I decided to take a different route down, a little more direct to get to the moto. As it was steep and I couldn’t go slowly without slipping, I decided to run down and stop myself using my hands cone to cone. One bit was too steep and slippy to walk on, so I went down on my bum. When I got down to the bottom, I walked up a valley which led to a dry gorge, it was a bit enclosed for my liking, I was worried a jaguar or puma might run out and get me. There are some lovely obsidian glass gems throughout the rock forest, but this valley had more than anywhere, they are easier to see in the sun.
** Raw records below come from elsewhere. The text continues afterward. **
-- ==== Sys2Proof/Machine/Perform.lean ====
section
/-! DEFINITION. Performing the accesses of an issued memory word, piece by piece, at their coherence points
(R54, R164-R171, R175, R258, R259, R269, R335, R392, R393). -/

namespace Sys2Proof.Machine

/-! ### Writes of a party (R259, R344) -/

/-- A write through a context's page at `pa` for the virtual address `va`, by core `g` in a task's view; none while
the pool has no page for the copy it needs (R344). -/
def State.writeAt (s : State) (c g task va pa : Nat) (bs : List Byte) : Option State :=
  match s.cow c task va pa with
  | none => none
  | some s1 => some ((s1.markDirty c task va bs.length).storeBytes g (s1.locate c task va pa) bs)

/-- A read-modify-write's write, which drops the core's own copy of the line (R171). -/
def State.modifyAt (s : State) (c task va pa n : Nat) (f : Nat → State → State) : Option State :=
  match s.cow c task va pa with
  | none => none
  | some s1 => some (f (s1.locate c task va pa) (s1.markDirty c task va n))

/-! ### When a piece may be performed (R175, R258, R259) -/

/-- Pieces that act for several lanes, or for the whole warp. -/
def Act.isWide : Act → Bool
  | .red _ _ _ | .mass _ | .flush | .inval => true
  | _ => false

/-- Loads. -/
def Act.isLoad : Act → Bool
  | .load => true
  | _ => false

/-- The second half of a read and a later write that has still to be made (R269). -/
def Act.isEnd : Act → Bool
  | .atomEnd (some _) => true
  | _ => false

/-- Updates of masked bits. -/
def Act.isBits : Act → Bool
  | .bits _ _ => true
  | _ => false

/-- Whether two pieces act for one lane. -/
def Piece.sameLane (p q : Piece) : Bool := p.lane = q.lane || p.act.isWide || q.act.isWide

/-- Whether the waits of an operation are over for a piece. -/
def State.pieceFree (s : State) (o : MemOp) (p : Piece) : Bool :=
  o.after.all fun d => (d.lane < 32 && d.lane ≠ p.lane && !p.act.isWide) || s.depDone d

/-- Whether an earlier access of the lane to the location is outstanding (R259). -/
def State.pieceBehind (s : State) (o : MemOp) (p : Piece) : Bool :=
  let at_ := s.placeOf o p
  s.d.ops.any (fun q => q.uid = o.uid && q.id < o.id && q.pieces.any fun r =>
    r.sameLane p && (s.placeOf q r).meets r.size at_ p.size) ||
  s.d.loops.any (fun q => q.uid = o.uid && q.id < o.id && (lanesOf q.filled).any fun l =>
    (l = p.lane || p.act.isWide) && s.loopMeets q l at_ p.size)

/-- Whether another device access stands between its read and its write at the location (R269). -/
def State.pieceHeldOff (s : State) (o : MemOp) (p : Piece) : Bool :=
  let at_ := s.placeOf o p
  s.d.ops.any fun q => q.pieces.any fun r =>
    r.act.isEnd && !(q.id = o.id && r.lane = p.lane) && (s.placeOf q r).meets r.size at_ p.size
Apparently there is plenty of gold in the area but it is currently illegal to mine due to its natural importance, I am sure it’ll all be mined out in the next 20 years when the bigger Peruvian mines close!
I headed back and up in the direction of the moto, there are more rocks resting on top of formations and also a better view back onto the Golden section. I ran back to the moto as I was fairly late, our driver then decided to take me over to another section, here I slipped on some of the gravel and slid out about 15 feet luckily there was a cone to break the fall, so all I had was a sore bum and scratched hands. The elevated area we ended up in offered great views of Cerro Panculo and also further down were spectacular rock formations, three crowns, King, Queen and Prince.
The journey back to Pampachiri was easy enough, we broke down only once, saw condors across a narrow valley, picked up another passenger and had a few photo stops.
Back at Pampachiri we stopped at El Silencio restaurant and had a nice stew for lunch with chicha morada black corn drink. We met a Peruvian tourist at lunch and walked up the town with her. We then booked our bus ticket for 5am, there was one at 3am but we decided to try to get a bit of sleep in Hotel Cristobal. We then visited the church which was as wacky as the one in Andahuaylas, it was hard to see what holds it together and there were some pretty cool statues. I climbed up the bell tower which had 3 antique bells on top and gave a decent view of the square, I also got to smack my head off the ceiling on the stairs, I am short so it must have been built for some pretty tiny people. Other than this there are some nice views from the town and the option of heading to a waterfall a couple of kms out of town.
We returned to the hotel and slept til about 4am and got up to catch our collectivo. This collectivo was packed full and we were in the back this time, it was also freezing. Our driver was also a bit of a lunatic, as in he drove very fast. The sunrise was kind of a relief as we knew he could see where he was going, unfortunately we could see what he was doing which didn’t help our nerves or stomachs. This journey took 2 hours 30, two hours shorter than our journey to Pampachiri. We had planned to spend another night in Andahuaylas but as this journey was so short arriving before 8, we decided to collect or bags and head to Abancay en route to Cusco. I would really recommend the trip to Pampachiri especially if you are spending time in Cusco, it is truly worth the effort just to see the smurf houses and the porcupine rock forest.